§ **GOAL OF THE EXERCISE**
Stop after the line with "the step. -/"; until then, please copy every line of the records word for word from the first.

§ **EXTRACTED INFORMATION**
/-- The sequencer's part of a step ends by counting it. -/
theorem completeInstr_settings {s t u : State} (h : completeInstr s t = .ok u) :
    ∃ v, u = tick v ∧ settings v = settings t := by
  obtain ⟨v, hv, h⟩ := result_bind_eq_ok.mp h
  obtain ⟨v', hv', h⟩ := result_bind_eq_ok.mp h
  cases h
  exact ⟨v', rfl, (keeps_delayedPop s v v' hv').trans (keeps_advance s t v hv)⟩

/-- Running an instruction keeps the settings up to the tick that ends the step. -/
theorem runInstr_keepsSettings {i : Instr} {s t : State} (h : runInstr i s = .next t) :
    ∃ v, t = tick v ∧ KeepsSettings s v := by
  unfold runInstr at h
  split at h
  · cases h
  split at h
  · cases h
  cases hexec : exec i (beginInstr s) with
  | fault f => simp [hexec] at h
  | refused r => simp [hexec] at h
  | next u =>
    rw [hexec] at h
    obtain ⟨v, rfl, hv⟩ := completeInstr_settings (answer_eq_next.mp h)
    exact ⟨v, rfl, ((keepsSettings_of_eq (settings_beginInstr s)).trans (exec_keepsSettings hexec)).trans
      (keepsSettings_of_eq hv)⟩

theorem runNext_keepsSettings {s t : State} (h : runNext s = .next t) : ∃ v, t = tick v ∧ KeepsSettings s v := by
  unfold runNext at h
  split at h
  · cases h
  · next w u hfetch =>
    split at h
    · cases h
    · obtain ⟨v, hv, hkeeps⟩ := runInstr_keepsSettings h
      exact ⟨v, hv, (keepsSettings_of_eq (keepsBy_fetch s w u hfetch)).trans hkeeps⟩

/-- Every step is a tick of a state that kept the settings. -/
theorem step_keepsSettings {s t : State} (h : step s = .next t) : ∃ v, t = tick v ∧ KeepsSettings s v := by
  unfold step at h
  split at h
  · cases h
  · next u hdispatch =>
    have hu : KeepsSettings s u := keepsSettings_of_eq (keeps_dispatchInterrupt s u hdispatch)
    split at h
    · cases h
      exact ⟨u, rfl, hu⟩
    · obtain ⟨v, hv, hkeeps⟩ := runNext_keepsSettings h
      exact ⟨v, hv, hu.trans hkeeps⟩

/-- Settles O58: the step keeps the settings up to its tick, which counts it. -/
theorem stepKeepsSettings : Obligations.StepKeepsSettings := by
  intro s t h
  obtain ⟨v, rfl, hv⟩ := step_keepsSettings h
  exact ⟨hv.cfg, congrArg (· + 1) hv.steps, hv.pcOvf, hv.loopOvf, hv.cntrOvf, hv.stsOvf⟩

end Sys2Proof.Machine
end

section
/-! The shape of a state (O57): the parts that `wellShaped` speaks of, what it asks of them, and the updates that leave
them as they are. -/

namespace Sys2Proof.Machine

/-- The parts of the state that can make it ill shaped between two steps. -/
structure Shape where
  cfg : Config
  pm : Memory 24
  dm : Memory 16
  pcStack : List Addr
  loopStack : List LoopEntry
  cntrStack : List Addr
  stsStack : List StsEntry
  pcPopPending : Bool
  imask : Word
  icntl : Word
  irqPending : List Bool

/-- The shape of a state. -/
def shape (s : State) : Shape :=
  { cfg := s.cfg, pm := s.mem.pm, dm := s.mem.dm
    pcStack := s.seq.pcStack, loopStack := s.seq.loopStack, cntrStack := s.seq.cntrStack, stsStack := s.seq.stsStack
    pcPopPending := s.seq.pcPopPending
    imask := s.int.imask, icntl := s.int.icntl, irqPending := s.int.irqPending }

/-- What `wellShaped` asks beside the pending pop and the transfer, which hold only between steps. -/
structure Shape.Wf (c : Shape) : Prop where
  pm : c.pm.wf = true
  dm : c.dm.wf = true
  pcStack : c.pcStack.length ≤ pcStackDepth
  loopStack : c.loopStack.length ≤ loopStackDepth
  cntrStack : c.cntrStack.length ≤ c.cfg.cntrStackDepth
  stsStack : c.stsStack.length ≤ c.cfg.stsStackDepth
  saved : ∀ e ∈ c.stsStack, lowBits c.cfg.imaskBits e.imask = e.imask
  imask : lowBits c.cfg.imaskBits c.imask = c.imask
  icntl : icntlOf c.cfg.icntlBits c.icntl = c.icntl
  latches : c.irqPending.length = c.cfg.intTable.length

/-- A pending pop has an entry to pop (R481). -/
def PopReady (s : State) : Prop := s.seq.pcPopPending = true → s.seq.pcStack ≠ []

theorem hazardsWf_iff (s : State) : hazardsWf s.seq = true ↔ PopReady s ∧ s.seq.transfer = none := by
  unfold hazardsWf PopReady
  cases s.seq.pcPopPending <;> simp

/-- The parts of `wellShaped`. -/
theorem wellShaped_iff (s : State) :
    wellShaped s = true ↔ (shape s).Wf ∧ PopReady s ∧ s.seq.transfer = none := by
  simp only [wellShaped, stacksWf, masksWf, hazardsWf_iff, Bool.and_eq_true, decide_eq_true_eq, beq_iff_eq,
    List.all_eq_true]
  constructor
  · rintro ⟨hpm, hdm, ⟨hpc, hloop, hcntr, hsts, hsaved⟩, ⟨himask, hicntl⟩, hlatches, hhazards⟩
    exact ⟨⟨hpm, hdm, hpc, hloop, hcntr, hsts, hsaved, himask, hicntl, hlatches⟩, hhazards⟩
  · rintro ⟨⟨hpm, hdm, hpc, hloop, hcntr, hsts, hsaved, himask, hicntl, hlatches⟩, hhazards⟩
    exact ⟨hpm, hdm, ⟨hpc, hloop, hcntr, hsts, hsaved⟩, ⟨himask, hicntl⟩, hlatches, hhazards⟩

/-! The updates. -/

@[simp] theorem shape_setBank (b : Bank) (s : State) : shape (setBank b s) = shape s := by simp [shape]
@[simp] theorem shape_setAstat (v : BitVec 8) (s : State) : shape (setAstat v s) = shape s := rfl
@[simp] theorem shape_setMstat (v : BitVec 7) (s : State) : shape (setMstat v s) = shape s := rfl
@[simp] theorem shape_setPx (v : BitVec 8) (s : State) : shape (setPx v s) = shape s := rfl
@[simp] theorem shape_countDraw (s : State) : shape (countDraw s) = shape s := rfl
@[simp] theorem shape_setPc (a : Addr) (s : State) : shape (setPc a s) = shape s := rfl
@[simp] theorem shape_transferTo (a : Addr) (s : State) : shape (transferTo a s) = shape s := rfl
@[simp] theorem shape_setInts (b : Bool) (s : State) : shape (setInts b s) = shape s := rfl
@[simp] theorem shape_enterIdle (s : State) : shape (enterIdle s) = shape s := rfl

/-! The operations that always succeed. -/

@[simp] theorem shape_afterCond (c : Cond) (s : State) : shape (afterCond c s) = shape s := by
  unfold afterCond; split <;> rfl
@[simp] theorem shape_afterTerm (t : Term) (s : State) : shape (afterTerm t s) = shape s := by
  unfold afterTerm; split <;> rfl
@[simp] theorem shape_postModify (a b : DagIdx) (s : State) : shape (postModify a b s) = shape s := by
  rw [postModify_eq]; split <;> rfl
@[simp] theorem shape_writeDreg (d : DReg) (v : Word) (s : State) : shape (writeDreg d v s) = shape s := by
  simp [writeDreg]
@[simp] theorem shape_writeAlu (z : Dest) (o : AluOut) (s : State) : shape (writeAlu z o s) = shape s := by
  cases z with
  | feedback => simp [writeAlu]
  | result => simp only [writeAlu]; split <;> simp
@[simp] theorem shape_aluStep (f : AluFn) (z : Dest) (x y : Word) (s : State) :
    shape (aluStep f z x y s) = shape s := by
  simp [aluStep]
@[simp] theorem shape_passConstStep (z : Dest) (v : Word) (s : State) : shape (passConstStep z v s) = shape s := by
  cases z <;> simp [passConstStep]
@[simp] theorem shape_writeDiv (o : DivOut) (s : State) : shape (writeDiv o s) = shape s := by simp [writeDiv]
@[simp] theorem shape_aluStatusStep (f : AluFn) (x y : Word) (s : State) :
    shape (aluStatusStep f x y s) = shape s := by
  simp [aluStatusStep]
@[simp] theorem shape_macOp (f : MacFn) (z : Dest) (x y : Word) (s : State) : shape (macOp f z x y s) = shape s := by
  cases z <;> simp [macOp, writeMac]
@[simp] theorem shape_writeSr (o : Bool) (v : BitVec 32) (s : State) : shape (writeSr o v s) = shape s := by
  simp [writeSr]
@[simp] theorem shape_expHi (x : Word) (s : State) : shape (expHi x s) = shape s := by simp [expHi, writeExp]
@[simp] theorem shape_expHix (x : Word) (s : State) : shape (expHix x s) = shape s := by
  unfold expHix; split <;> simp [writeExp]
@[simp] theorem shape_expAdj (x : Word) (s : State) : shape (expAdj x s) = shape s := by
  unfold expAdj; split <;> simp
@[simp] theorem shape_shiftOp (f : ShiftFn) (x : Word) (s : State) : shape (shiftOp f x s) = shape s := by
  cases f <;> simp [shiftOp, expLo]
@[simp] theorem shape_computeOp (z : Dest) (op : AluMac) (s : State) : shape (computeOp z op s) = shape s := by
  cases op <;> simp [computeOp]
@[simp] theorem shape_computeShift (f : ShiftFn) (x : ShiftXop) (s : State) :
    shape (computeShift f x s) = shape s := by
  simp [computeShift]
@[simp] theorem shape_drivePins (fl2 fl1 fl0 fo : PinOp) (s : State) :
    shape (drivePins fl2 fl1 fl0 fo s) = shape s := by
  rw [drivePins_eq]; rfl
@[simp] theorem shape_beginInstr (s : State) : shape (beginInstr s) = shape s := by
  unfold beginInstr
  cases atLoopEnd s with
  | none => rfl
  | some e => exact shape_afterTerm e.term s

/-! Words that fit a width (R39, R441). -/

/-- A word fits a width when no bit outside it is set. -/
theorem lowBits_eq_self_iff {n : Nat} {v : Word} :
    lowBits n v = v ↔ ∀ k < 16, v.getLsbD k = true → k < n := by
  constructor
  · intro h k hk hv
    rw [← h, lowBits_getLsbD n k v hk, Bool.and_eq_true, decide_eq_true_eq] at hv
    exact hv.1
  · intro h
    refine BitVec.eq_of_getLsbD_eq fun k hk => ?_
    rw [lowBits_getLsbD n k v hk]
    cases hv : v.getLsbD k with
    | false => simp
    | true => simp [h k hk hv]

@[simp] theorem lowBits_lowBits (n : Nat) (v : Word) : lowBits n (lowBits n v) = lowBits n v := by
  refine lowBits_eq_self_iff.mpr fun k hk hv => ?_
  rw [lowBits_getLsbD n k v hk, Bool.and_eq_true, decide_eq_true_eq] at hv
  exact hv.1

§ **ANSWER TO THIS PROBLEM**
/-- The sequencer's part of a step ends by counting it. -/
theorem completeInstr_settings {s t u : State} (h : completeInstr s t = .ok u) :
    ∃ v, u = tick v ∧ settings v = settings t := by
  obtain ⟨v, hv, h⟩ := result_bind_eq_ok.mp h
  obtain ⟨v', hv', h⟩ := result_bind_eq_ok.mp h
  cases h
  exact ⟨v', rfl, (keeps_delayedPop s v v' hv').trans (keeps_advance s t v hv)⟩

/-- Running an instruction keeps the settings up to the tick that ends the step. -/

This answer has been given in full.